Lero looked over, baffled: This time, it was the popcorn bowl he’d brought upstairs when he and the girls had been watching that Pony Chicks movie. This was increasingly unlikely to be an accident.
“Hey, Spike,” the human commented dryly, “Is there a reason you have to be so noisy about washing dishes?”
Spike stopped and stood very still. He didn’t turn away from the sink. He said nothing. After some seconds he resumed dishwashing.
So Lero shrugged and returned to his brainstorming. “And how best to start the ball rolling... break the ice and get down to business?”
He thought some more, spinning his fork around in the middle of his half-eaten slice of cake.
“Hey, Applejack!” he spoke, imagining the swapped palomino mare was with him. “As bad luck has it, I’ve come down with a bad case of unemployment. But the good news is, I’ve always been the biggest fashion ace ever to walk the earth since needle first met thread! Yes, I know it might’ve SEEMED like my interest in fashion was lukewarm-at-best for all the years you’ve known me... but hey, I was JUST BLUFFING the whole time! So! Maybe we could be of mutual assistance to each other?”
SLAM!
The ceramic plate came down on the countertop with such force, it was a marvel neither of them broke.
“SPIKE!” Lero thundered. This was clearly intentional and reckless, so his voice was at full angry-parent volume. “What the HELL is going on?! It’s one thing to be loud, but now you’re almost breaking them! Didn’t you hear me?”
Spike still had yet to turn around to face the human. But his little claws clenched into fists and his head looked down into the water.
“...didn’t you hear me, Lero...?” Spike’s voice sounded... off, somehow. A little fainter than normal. Unnatural. He almost had to strain to hear him. Lero had a strong intuition that Spike’s question had nothing to do with dishes.
“What do you mean?” the human asked.
“And we definitely won’t be letting young dragons interrupt us in the foyer!” the dragon exclaimed. His voice was lowered, a mocking little-boy tone that tried to match that of Lero, himself. And then the dragon’s voice went higher and feminine, a mock imitation of Rarity. “That was very embarrassing.”
Lero burned with sudden embarrassment and... regret. He heard?! Spike had HEARD them?! Lero’s stomach dropped. Even though both feet were still firmly planted on the floor, it still felt like his body was plummeting down a chasm.
The end of Spike’s tail gave a slight twitch to one side as he picked up a champagne flute and dunked it into the dishwater.

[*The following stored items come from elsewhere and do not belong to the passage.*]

-- ==== Sys2Proof/Laws/State.lean ====
section
/-!
SUPPORT. What each update of State leaves alone, field by field, and what it changes.
-/

namespace Sys2Proof.Machine

@[simp] theorem State.setGroup_agenda (s : State) (g : Nat) (x : Group) : (s.setGroup g x).agenda = s.agenda := rfl
@[simp] theorem State.setGroup_turn (s : State) (g : Nat) (x : Group) : (s.setGroup g x).turn = s.turn := rfl
@[simp] theorem State.setGroup_cur (s : State) (g : Nat) (x : Group) : (s.setGroup g x).cur = s.cur := rfl
@[simp] theorem State.setGroup_devnum (s : State) (g : Nat) (x : Group) : (s.setGroup g x).devnum = s.devnum := rfl
@[simp] theorem State.setGroup_caln (s : State) (g : Nat) (x : Group) : (s.setGroup g x).caln = s.caln := rfl
@[simp] theorem State.setGroup_slots (s : State) (g : Nat) (x : Group) : (s.setGroup g x).slots = s.slots := rfl
@[simp] theorem State.setGroup_cached (s : State) (g : Nat) (x : Group) : (s.setGroup g x).cached = s.cached := rfl
@[simp] theorem State.setGroup_tier (s : State) (g : Nat) (x : Group) : (s.setGroup g x).tier = s.tier := rfl
@[simp] theorem State.setGroup_regLines (s : State) (g : Nat) (x : Group) : (s.setGroup g x).regLines = s.regLines := rfl
@[simp] theorem State.setGroup_slices (s : State) (g : Nat) (x : Group) : (s.setGroup g x).slices = s.slices := rfl
@[simp] theorem State.setGroup_heldSteps (s : State) (g : Nat) (x : Group) : (s.setGroup g x).heldSteps = s.heldSteps := rfl
@[simp] theorem State.setGroup_coldDue (s : State) (g : Nat) (x : Group) : (s.setGroup g x).coldDue = s.coldDue := rfl
@[simp] theorem State.setGroup_mem (s : State) (g : Nat) (x : Group) : (s.setGroup g x).mem = s.mem := rfl
@[simp] theorem State.setGroup_tags (s : State) (g : Nat) (x : Group) : (s.setGroup g x).tags = s.tags := rfl
@[simp] theorem State.setGroup_images (s : State) (g : Nat) (x : Group) : (s.setGroup g x).images = s.images := rfl
@[simp] theorem State.setGroup_scratch (s : State) (g : Nat) (x : Group) : (s.setGroup g x).scratch = s.scratch := rfl
@[simp] theorem State.setGroup_host (s : State) (g : Nat) (x : Group) : (s.setGroup g x).host = s.host := rfl
@[simp] theorem State.setGroup_teams (s : State) (g : Nat) (x : Group) : (s.setGroup g x).teams = s.teams := rfl
@[simp] theorem State.setGroup_launches (s : State) (g : Nat) (x : Group) : (s.setGroup g x).launches = s.launches := rfl
@[simp] theorem State.setGroup_bars (s : State) (g : Nat) (x : Group) : (s.setGroup g x).bars = s.bars := rfl
@[simp] theorem State.setGroup_oq (s : State) (g : Nat) (x : Group) : (s.setGroup g x).oq = s.oq := rfl
@[simp] theorem State.setGroup_ops (s : State) (g : Nat) (x : Group) : (s.setGroup g x).ops = s.ops := rfl
@[simp] theorem State.setGroup_reqs (s : State) (g : Nat) (x : Group) : (s.setGroup g x).reqs = s.reqs := rfl
@[simp] theorem State.setGroup_faults (s : State) (g : Nat) (x : Group) : (s.setGroup g x).faults = s.faults := rfl
@[simp] theorem State.setGroup_tlb (s : State) (g : Nat) (x : Group) : (s.setGroup g x).tlb = s.tlb := rfl
@[simp] theorem State.setGroup_sheaves (s : State) (g : Nat) (x : Group) : (s.setGroup g x).sheaves = s.sheaves := rfl
@[simp] theorem State.setGroup_versions (s : State) (g : Nat) (x : Group) : (s.setGroup g x).versions = s.versions := rfl
@[simp] theorem State.setGroup_funcs (s : State) (g : Nat) (x : Group) : (s.setGroup g x).funcs = s.funcs := rfl
@[simp] theorem State.setGroup_keys (s : State) (g : Nat) (x : Group) : (s.setGroup g x).keys = s.keys := rfl
@[simp] theorem State.setGroup_clusters (s : State) (g : Nat) (x : Group) : (s.setGroup g x).clusters = s.clusters := rfl
@[simp] theorem State.setGroup_cores (s : State) (g : Nat) (x : Group) : (s.setGroup g x).cores = s.cores := rfl
@[simp] theorem State.setGroup_ports (s : State) (g : Nat) (x : Group) : (s.setGroup g x).ports = s.ports := rfl
@[simp] theorem State.setGroup_irqs (s : State) (g : Nat) (x : Group) : (s.setGroup g x).irqs = s.irqs := rfl
@[simp] theorem State.setGroup_partitions (s : State) (g : Nat) (x : Group) : (s.setGroup g x).partitions = s.partitions := rfl
@[simp] theorem State.setGroup_islands (s : State) (g : Nat) (x : Group) : (s.setGroup g x).islands = s.islands := rfl
@[simp] theorem State.setGroup_reserve (s : State) (g : Nat) (x : Group) : (s.setGroup g x).reserve = s.reserve := rfl
@[simp] theorem State.setGroup_energy (s : State) (g : Nat) (x : Group) : (s.setGroup g x).energy = s.energy := rfl
@[simp] theorem State.setGroup_fnpriv (s : State) (g : Nat) (x : Group) : (s.setGroup g x).fnpriv = s.fnpriv := rfl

“That’s what you think of me, huh? BOTH of you. Spike the Interruption. That’s what I am.”
“Spike, what were you — no! That’s not what I meant! That’s not what EITHER of us meant!”
Lero stood up and took a step around the table, reaching out to Spike.
“Stay right where you are!” Lero froze in place, feeling ashamed and trying desperately to think. There HAD to be SOMETHING he could say to set all this right!
Spike turned back and pulled a champagne glass out of the dishwater and rubbed it with a rag.
SQUEEEEK----UUUUUHHHHH----SQUUEEEEEK---UUUUUUUUHHH....
“Heh heh heh heh heh... did you know I was crying into my pillow last night until long after midnight? Heh heh heh heh... of course you didn’t. You and Rarity were too busy with OTHER THINGS.”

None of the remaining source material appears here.